Prague, August 7, 2015 - Following a very strong 2014, cloud spending on enterprise infrastructure in Central and Eastern Europe, the Middle East, and Africa (CEMA) declined by 7% in the first quarter of 2015, in contrast to 24% year-on-year growth in 2014. These results are revealed in the Worldwide Quarterly Cloud IT Infrastructure Tracker published by International Data Corporation (IDC).

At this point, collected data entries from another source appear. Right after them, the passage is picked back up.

-- ==== Sys2Proof/WellFormed.lean ====
section
/-!
DEFINITION. When an instruction is well-formed: its operands are within the bounds of 30_encoding.md R51 and, for a frame row or a
status row, the transaction is one the row describes (40_transport.md R62, 30_encoding.md R44).
-/

namespace Sys2Proof

/-- `cap` and `len` are at most `CAP_MAX` (R51). -/
def Transaction.wf (t : Transaction) : Bool :=
  decide (t.cap ≤ Config.capMax) && decide (t.len ≤ Config.capMax)

/-- The dispatcher's region is no longer than `buf[1..cap-2]` (R76). -/
def regionFits (region : List Byte) (t : Transaction) : Bool :=
  decide (region.length ≤ t.maxReply)

/-- A frame row: the transaction takes exactly the row's path (R62). -/
def pathWf (p : Path) (t : Transaction) : Bool :=
  t.wf && decide (pathOf t = some p)

/-- A status row: the transaction can end with the row's status (R44). -/
def statusWf (c : Byte) (t : Transaction) (region : List Byte) : Bool :=
  t.wf && regionFits region t && endsWithStatus c t

/-- Well-formed instructions. -/
def Instr.wf : Instr → Bool
  | .bcastReset t => pathWf .bcastReset t
  | .bcastResetAddress t => pathWf .bcastResetAddress t
  | .bcastNop t => pathWf .bcastNop t
  | .uNocap t => pathWf .uNocap t
  | .uShort t => pathWf .uShort t
  | .uBadcrc t => pathWf .uBadcrc t
  | .unicastRequest t => pathWf .uDispatch t
  | .commandOk t _ region => statusWf 0x00#8 t region
  | .commandFailed t _ region => statusWf 0x01#8 t region
  | .commandNotSupported t _ region => statusWf 0x02#8 t region
  | .invalidTransfer t _ region => statusWf 0x03#8 t region
  | .invalidCrc t _ region => statusWf 0x04#8 t region
  | .invalidArguments t _ region => statusWf 0x05#8 t region
  | .noReply t _ region => statusWf 0xFF#8 t region
  | .xfer t none => t.wf
  | .xfer t (some a) => t.wf && regionFits a.region t
  | .quadSample _ _ => true
  | .btnEdge _ => true
  | .drain => true
  | .drainStep => true
  | .drainClear => true
  | .reset _ => true
  | .reserved111 => false

end Sys2Proof
end

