/-- DRAIN_STEP moves LAST and the detent counter by one detent toward ACC, or ends the loop inside the window; it changes nothing else
and has no step outside LOOP (R86). -/
def Obligations.DrainStepConvertsOneDetent : Prop :=
  ∀ s : State,
    (s.dph = .loop →
      ((s.acc - s.last).toInt < -3 →
        exec .drainStep s = .next { s with last := s.last - 4#8, ddet := s.ddet - 1#8 }) ∧
      (3 < (s.acc - s.last).toInt →
        exec .drainStep s = .next { s with last := s.last + 4#8, ddet := s.ddet + 1#8 }) ∧
      (-3 ≤ (s.acc - s.last).toInt → (s.acc - s.last).toInt ≤ 3 →
        exec .drainStep s = .next { s with dph := .clear })) ∧
    (s.dph ≠ .loop → exec .drainStep s = .refused .drainNotInLoop)

/-- DRAIN_CLEAR reads and clears the count in one step, reports it with bit 7 zero and the signed detent count beside it, ends the
drain, changes nothing else, and has no step elsewhere (R87). -/
def Obligations.DrainClearReportsAndClears : Prop :=
  ∀ s : State,
    (s.dph = .clear → exec .drainClear s = .next
      { s with
        btn := 0x00#8
        dph := .idle
        history := s.history ++ [.drainResult (s.btn &&& 0x7F#8) s.ddet.toInt] }) ∧
    (s.dph ≠ .clear → exec .drainClear s = .refused .drainNotAtClear)

/-- The critical section (R36): a press just before DRAIN_CLEAR is in this report, a press just after it is kept for the next; none is
lost between the read and the clear. -/
def Obligations.PressesAroundClearAreKept : Prop :=
  ∀ s : State, EncoderInv s → s.dph = .clear →
    (∃ u, execAll [.btnEdge false, .drainClear] s = .next u ∧ u.btn = 0x00#8 ∧
      u.history = s.history ++ [.drainResult (BitVec.ofNat 8 (min (s.btn.toNat + 1) 127)) s.ddet.toInt]) ∧
    (∃ u, execAll [.drainClear, .btnEdge false] s = .next u ∧ u.btn = 0x01#8 ∧
      u.history = s.history ++ [.drainResult s.btn s.ddet.toInt])

/-- A complete drain of a still accumulator (R89): the closed form of the detents, where LAST ends, the bounds on what is left, the
reported count, and at most 33 DRAIN_STEPs. -/
def Obligations.CompleteDrainClosedForm : Prop :=
  ∀ s : State, EncoderInv s → s.dph = .idle →
    let d := (s.acc - s.last).toInt
    let n := detentsOf d
    execAll (drainStar s) s = .next
      { s with
        last := s.last + BitVec.ofInt 8 (4 * n)
        ddet := BitVec.ofInt 8 n
        btn := 0x00#8
        history := s.history ++ [.drainResult s.btn n] } ∧
    (-3 ≤ d → d ≤ 3 → n = 0) ∧
    (3 < d → n = (d - 4) / 4 + 1 ∧ 0 ≤ d - 4 * n ∧ d - 4 * n ≤ 3) ∧
    (d < -3 → n = -((-d - 4) / 4 + 1) ∧ -3 ≤ d - 4 * n ∧ d - 4 * n ≤ 0) ∧
    (s.acc.toNat % 4 = 0 → s.last + BitVec.ofInt 8 (4 * n) = s.acc) ∧
    n.natAbs + 1 ≤ 33

/-- A main context that keeps its duty ends every drain, once the lines rest and no reset comes (R86, R114): the loop ends, and
DRAIN_CLEAR is performed. -/
def Obligations.FairMainContextEndsDrain : Prop :=
  ∀ (r : Run) (n : Nat), r.drainFair → (r.state n).dph ≠ .idle →
    (∀ m, n ≤ m → (∀ a b, r.op m ≠ .quadSample a b) ∧ ∀ src, r.op m ≠ .reset src) →
    ∃ m, n ≤ m ∧ r.op m = .drainClear

/-- A scheduler that keeps its duty starts a drain after every sample at rest (R82, R126). -/
def Obligations.FairSchedulerServesRest : Prop :=
  ∀ (r : Run) (n : Nat), r.schedulerFair → EncoderInv (r.state n) → r.op n = .quadSample true true →
    ∃ m, n < m ∧ r.op m = .drain
end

“IDC believes this is a temporary slowdown in market poised for stable, double-digit growth, opposed to traditional hardware markets,” says Jiri Helebrand, a research manager in the Systems and Infrastructure Solutions team at IDC CEMA. Public cloud investments stalled in Central and Eastern Europe, particularly those related to server components of cloud infrastructure. “Subdued overall business in Russia and the uncertainty around data localization law were the main culprits,” adds Helebrand. “However, private cloud deployments are still favored, as they offer higher flexibility, lower CAPEX, and faster implementation than traditional IT infrastructure.”

Cloud infrastructure spending (Ethernet switch, server, and storage) accounted for 12% of total datacenter infrastructure investments in 2014 and 11% in Q1 2015. IDC expects the market to rebound before the end of 2015 and double in size by 2019 as both IT departments and line-of-business executives recognize the potential of cloud.

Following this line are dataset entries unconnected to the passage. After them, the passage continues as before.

-- ==== Sys2Proof/Laws/Decode.lean ====
section
/-!
SUPPORT. The pieces of the round trip: what the decoder makes of a frame of a given path, and of a frame with a given answer.
-/

namespace Sys2Proof

/-- Transaction bounds, spelled out. -/
theorem Transaction.wf_iff (t : Transaction) : t.wf = true ↔ t.cap ≤ 255 ∧ t.len ≤ 255 := by
  simp only [Transaction.wf, Bool.and_eq_true, decide_eq_true_eq, Config.capMax]

/-- Bounded operands pass the decoder's check. -/
theorem checkBus_ok {b : BusInput} (i : Instr) (ht : b.transaction.wf = true)
    (ha : ∀ a, b.answer = some a → regionFits a.region b.transaction = true) : checkBus b i = .ok i := by
  obtain ⟨h1, h2⟩ := (Transaction.wf_iff _).mp ht
  have hb : busProblem b = none := by
    unfold busProblem
    simp only [Config.capMax]
    rw [if_neg (by omega), if_neg (by omega)]
    split
    · rw [if_neg (by simpa [regionFits] using ha _ ‹_›)]
    · rfl
  simp [checkBus, hb]

/-- Only bounded operands pass the decoder's check. -/
theorem checkBus_ok_inv {b : BusInput} {i j : Instr} (h : checkBus b i = .ok j) :
    i = j ∧ b.transaction.wf = true ∧ ∀ a, b.answer = some a → regionFits a.region b.transaction = true := by
  unfold checkBus at h
  split at h
  · cases h
  · rename_i hb
    refine ⟨by simpa using h, ?_⟩
    unfold busProblem at hb
    simp only [Transaction.wf_iff, regionFits]
    simp only [Config.capMax] at hb
    split at hb
    · cases hb
    · split at hb
      · cases hb
      · refine ⟨by omega, fun a ha => ?_⟩
        rw [ha] at hb
        simp only at hb
        split at hb
        · cases hb
        · simpa using Nat.le_of_not_lt ‹_›

end Sys2Proof
end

Private cloud (both on and off premise) will continue dominating cloud deployments in CEMA in the next few years. A recent IDC survey among large enterprises revealed that end users continue to rank security as their foremost cloud-related concern; it considerably surpassed all other issues, such as legal compliance, integration with existing infrastructure, cost, and customization requirements. “Hence, we still see the bulk of investments in the business sector directed to private cloud,” says Marina Kostova, a senior storage analyst in IDC’s Systems and Infrastructure Solutions team. “In sub-regional terms, however, there are substantial differences. Central and Eastern European countries are not only ahead of their MEA counterparts in terms of overall cloud adoption, but customers there are also more open to public cloud, due to the proximity of large cloud service providers, as well as the development of common standards in Europe.”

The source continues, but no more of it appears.